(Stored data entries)
-------

-- ==== Sys2Proof/Laws/State.lean ====
section
/-! SUPPORT. One lemma per field per update of the state, so that no later proof unfolds a record update. -/

namespace Sys2Proof.Machine

variable (s : State)

/-! ### `State.withAccumulator` -/

@[simp] theorem State.withAccumulator_irqEn (acc : Word) (ovf : Bool) :
    (s.withAccumulator acc ovf).irqEn =
      s.irqEn := rfl
@[simp] theorem State.withAccumulator_status (acc : Word) (ovf : Bool) :
    (s.withAccumulator acc ovf).status =
      { s.status with ovf := ovf } := rfl
@[simp] theorem State.withAccumulator_cmd (acc : Word) (ovf : Bool) : (s.withAccumulator acc ovf).cmd = s.cmd := rfl
@[simp] theorem State.withAccumulator_opnd (acc : Word) (ovf : Bool) :
    (s.withAccumulator acc ovf).opnd =
      s.opnd := rfl
@[simp] theorem State.withAccumulator_csumAcc (acc : Word) (ovf : Bool) :
    (s.withAccumulator acc ovf).csumAcc =
      acc := rfl
@[simp] theorem State.withAccumulator_csumRes (acc : Word) (ovf : Bool) :
    (s.withAccumulator acc ovf).csumRes =
      s.csumRes := rfl
@[simp] theorem State.withAccumulator_frameLen (acc : Word) (ovf : Bool) :
    (s.withAccumulator acc ovf).frameLen =
      s.frameLen := rfl
@[simp] theorem State.withAccumulator_rx (acc : Word) (ovf : Bool) : (s.withAccumulator acc ovf).rx = s.rx := rfl
@[simp] theorem State.withAccumulator_v4 (acc : Word) (ovf : Bool) : (s.withAccumulator acc ovf).v4 = s.v4 := rfl
@[simp] theorem State.withAccumulator_v6 (acc : Word) (ovf : Bool) : (s.withAccumulator acc ovf).v6 = s.v6 := rfl
@[simp] theorem State.withAccumulator_mem (acc : Word) (ovf : Bool) : (s.withAccumulator acc ovf).mem = s.mem := rfl
@[simp] theorem State.withAccumulator_host (acc : Word) (ovf : Bool) :
    (s.withAccumulator acc ovf).host =
      s.host := rfl

/-! ### `State.withResult` -/

@[simp] theorem State.withResult_irqEn (res : Half) : (s.withResult res).irqEn = s.irqEn := rfl
@[simp] theorem State.withResult_status (res : Half) :
    (s.withResult res).status =
      { s.status with cz := czOf res } := rfl
@[simp] theorem State.withResult_cmd (res : Half) : (s.withResult res).cmd = s.cmd := rfl
@[simp] theorem State.withResult_opnd (res : Half) : (s.withResult res).opnd = s.opnd := rfl
@[simp] theorem State.withResult_csumAcc (res : Half) : (s.withResult res).csumAcc = s.csumAcc := rfl
@[simp] theorem State.withResult_csumRes (res : Half) : (s.withResult res).csumRes = res := rfl
@[simp] theorem State.withResult_frameLen (res : Half) : (s.withResult res).frameLen = s.frameLen := rfl
@[simp] theorem State.withResult_rx (res : Half) : (s.withResult res).rx = s.rx := rfl
@[simp] theorem State.withResult_v4 (res : Half) : (s.withResult res).v4 = s.v4 := rfl
@[simp] theorem State.withResult_v6 (res : Half) : (s.withResult res).v6 = s.v6 := rfl
@[simp] theorem State.withResult_mem (res : Half) : (s.withResult res).mem = s.mem := rfl
@[simp] theorem State.withResult_host (res : Half) : (s.withResult res).host = s.host := rfl

/-! ### `State.withFrameLen` -/

@[simp] theorem State.withFrameLen_irqEn (n : Nat) : (s.withFrameLen n).irqEn = s.irqEn := rfl
@[simp] theorem State.withFrameLen_status (n : Nat) : (s.withFrameLen n).status = s.status := rfl
@[simp] theorem State.withFrameLen_cmd (n : Nat) : (s.withFrameLen n).cmd = s.cmd := rfl
@[simp] theorem State.withFrameLen_opnd (n : Nat) : (s.withFrameLen n).opnd = s.opnd := rfl
@[simp] theorem State.withFrameLen_csumAcc (n : Nat) : (s.withFrameLen n).csumAcc = s.csumAcc := rfl
@[simp] theorem State.withFrameLen_csumRes (n : Nat) : (s.withFrameLen n).csumRes = s.csumRes := rfl
@[simp] theorem State.withFrameLen_frameLen (n : Nat) : (s.withFrameLen n).frameLen = BitVec.ofNat 17 n := rfl
@[simp] theorem State.withFrameLen_rx (n : Nat) : (s.withFrameLen n).rx = s.rx := rfl
@[simp] theorem State.withFrameLen_v4 (n : Nat) : (s.withFrameLen n).v4 = s.v4 := rfl
@[simp] theorem State.withFrameLen_v6 (n : Nat) : (s.withFrameLen n).v6 = s.v6 := rfl
@[simp] theorem State.withFrameLen_mem (n : Nat) : (s.withFrameLen n).mem = s.mem := rfl
@[simp] theorem State.withFrameLen_host (n : Nat) : (s.withFrameLen n).host = s.host := rfl

/-! ### `State.withRx` -/

@[simp] theorem State.withRx_irqEn (b : IcmpBank) : (s.withRx b).irqEn = s.irqEn := rfl
@[simp] theorem State.withRx_status (b : IcmpBank) : (s.withRx b).status = s.status := rfl
@[simp] theorem State.withRx_cmd (b : IcmpBank) : (s.withRx b).cmd = s.cmd := rfl
@[simp] theorem State.withRx_opnd (b : IcmpBank) : (s.withRx b).opnd = s.opnd := rfl
@[simp] theorem State.withRx_csumAcc (b : IcmpBank) : (s.withRx b).csumAcc = s.csumAcc := rfl
@[simp] theorem State.withRx_csumRes (b : IcmpBank) : (s.withRx b).csumRes = s.csumRes := rfl
@[simp] theorem State.withRx_frameLen (b : IcmpBank) : (s.withRx b).frameLen = s.frameLen := rfl
@[simp] theorem State.withRx_rx (b : IcmpBank) : (s.withRx b).rx = b := rfl
@[simp] theorem State.withRx_v4 (b : IcmpBank) : (s.withRx b).v4 = s.v4 := rfl
@[simp] theorem State.withRx_v6 (b : IcmpBank) : (s.withRx b).v6 = s.v6 := rfl
@[simp] theorem State.withRx_mem (b : IcmpBank) : (s.withRx b).mem = s.mem := rfl
@[simp] theorem State.withRx_host (b : IcmpBank) : (s.withRx b).host = s.host := rfl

-------

* _ACTIVITY_: The response must contain every entry, each one identical to the original.

* _WRITTEN RESPONSE_:
-- ==== Sys2Proof/Laws/State.lean ====
section
/-! SUPPORT. One lemma per field per update of the state, so that no later proof unfolds a record update. -/

namespace Sys2Proof.Machine

variable (s : State)

/-! ### `State.withAccumulator` -/

@[simp] theorem State.withAccumulator_irqEn (acc : Word) (ovf : Bool) :
    (s.withAccumulator acc ovf).irqEn =
      s.irqEn := rfl
@[simp] theorem State.withAccumulator_status (acc : Word) (ovf : Bool) :
    (s.withAccumulator acc ovf).status =
      { s.status with ovf := ovf } := rfl
@[simp] theorem State.withAccumulator_cmd (acc : Word) (ovf : Bool) : (s.withAccumulator acc ovf).cmd = s.cmd := rfl
@[simp] theorem State.withAccumulator_opnd (acc : Word) (ovf : Bool) :
    (s.withAccumulator acc ovf).opnd =
      s.opnd := rfl
@[simp] theorem State.withAccumulator_csumAcc (acc : Word) (ovf : Bool) :
    (s.withAccumulator acc ovf).csumAcc =
      acc := rfl
@[simp] theorem State.withAccumulator_csumRes (acc : Word) (ovf : Bool) :
    (s.withAccumulator acc ovf).csumRes =
      s.csumRes := rfl
@[simp] theorem State.withAccumulator_frameLen (acc : Word) (ovf : Bool) :
    (s.withAccumulator acc ovf).frameLen =
      s.frameLen := rfl
@[simp] theorem State.withAccumulator_rx (acc : Word) (ovf : Bool) : (s.withAccumulator acc ovf).rx = s.rx := rfl
@[simp] theorem State.withAccumulator_v4 (acc : Word) (ovf : Bool) : (s.withAccumulator acc ovf).v4 = s.v4 := rfl
@[simp] theorem State.withAccumulator_v6 (acc : Word) (ovf : Bool) : (s.withAccumulator acc ovf).v6 = s.v6 := rfl
@[simp] theorem State.withAccumulator_mem (acc : Word) (ovf : Bool) : (s.withAccumulator acc ovf).mem = s.mem := rfl
@[simp] theorem State.withAccumulator_host (acc : Word) (ovf : Bool) :
    (s.withAccumulator acc ovf).host =
      s.host := rfl

/-! ### `State.withResult` -/

@[simp] theorem State.withResult_irqEn (res : Half) : (s.withResult res).irqEn = s.irqEn := rfl
@[simp] theorem State.withResult_status (res : Half) :
    (s.withResult res).status =
      { s.status with cz := czOf res } := rfl
@[simp] theorem State.withResult_cmd (res : Half) : (s.withResult res).cmd = s.cmd := rfl
@[simp] theorem State.withResult_opnd (res : Half) : (s.withResult res).opnd = s.opnd := rfl
@[simp] theorem State.withResult_csumAcc (res : Half) : (s.withResult res).csumAcc = s.csumAcc := rfl
@[simp] theorem State.withResult_csumRes (res : Half) : (s.withResult res).csumRes = res := rfl
@[simp] theorem State.withResult_frameLen (res : Half) : (s.withResult res).frameLen = s.frameLen := rfl
@[simp] theorem State.withResult_rx (res : Half) : (s.withResult res).rx = s.rx := rfl
@[simp] theorem State.withResult_v4 (res : Half) : (s.withResult res).v4 = s.v4 := rfl
@[simp] theorem State.withResult_v6 (res : Half) : (s.withResult res).v6 = s.v6 := rfl
@[simp] theorem State.withResult_mem (res : Half) : (s.withResult res).mem = s.mem := rfl
@[simp] theorem State.withResult_host (res : Half) : (s.withResult res).host = s.host := rfl

/-! ### `State.withFrameLen` -/

@[simp] theorem State.withFrameLen_irqEn (n : Nat) : (s.withFrameLen n).irqEn = s.irqEn := rfl
@[simp] theorem State.withFrameLen_status (n : Nat) : (s.withFrameLen n).status = s.status := rfl
@[simp] theorem State.withFrameLen_cmd (n : Nat) : (s.withFrameLen n).cmd = s.cmd := rfl
@[simp] theorem State.withFrameLen_opnd (n : Nat) : (s.withFrameLen n).opnd = s.opnd := rfl
@[simp] theorem State.withFrameLen_csumAcc (n : Nat) : (s.withFrameLen n).csumAcc = s.csumAcc := rfl
@[simp] theorem State.withFrameLen_csumRes (n : Nat) : (s.withFrameLen n).csumRes = s.csumRes := rfl
@[simp] theorem State.withFrameLen_frameLen (n : Nat) : (s.withFrameLen n).frameLen = BitVec.ofNat 17 n := rfl
@[simp] theorem State.withFrameLen_rx (n : Nat) : (s.withFrameLen n).rx = s.rx := rfl
@[simp] theorem State.withFrameLen_v4 (n : Nat) : (s.withFrameLen n).v4 = s.v4 := rfl
@[simp] theorem State.withFrameLen_v6 (n : Nat) : (s.withFrameLen n).v6 = s.v6 := rfl
@[simp] theorem State.withFrameLen_mem (n : Nat) : (s.withFrameLen n).mem = s.mem := rfl
@[simp] theorem State.withFrameLen_host (n : Nat) : (s.withFrameLen n).host = s.host := rfl

/-! ### `State.withRx` -/

@[simp] theorem State.withRx_irqEn (b : IcmpBank) : (s.withRx b).irqEn = s.irqEn := rfl
@[simp] theorem State.withRx_status (b : IcmpBank) : (s.withRx b).status = s.status := rfl
@[simp] theorem State.withRx_cmd (b : IcmpBank) : (s.withRx b).cmd = s.cmd := rfl
@[simp] theorem State.withRx_opnd (b : IcmpBank) : (s.withRx b).opnd = s.opnd := rfl
@[simp] theorem State.withRx_csumAcc (b : IcmpBank) : (s.withRx b).csumAcc = s.csumAcc := rfl
@[simp] theorem State.withRx_csumRes (b : IcmpBank) : (s.withRx b).csumRes = s.csumRes := rfl
@[simp] theorem State.withRx_frameLen (b : IcmpBank) : (s.withRx b).frameLen = s.frameLen := rfl
@[simp] theorem State.withRx_rx (b : IcmpBank) : (s.withRx b).rx = b := rfl
@[simp] theorem State.withRx_v4 (b : IcmpBank) : (s.withRx b).v4 = s.v4 := rfl
@[simp] theorem State.withRx_v6 (b : IcmpBank) : (s.withRx b).v6 = s.v6 := rfl
@[simp] theorem State.withRx_mem (b : IcmpBank) : (s.withRx b).mem = s.mem := rfl
@[simp] theorem State.withRx_host (b : IcmpBank) : (s.withRx b).host = s.host := rfl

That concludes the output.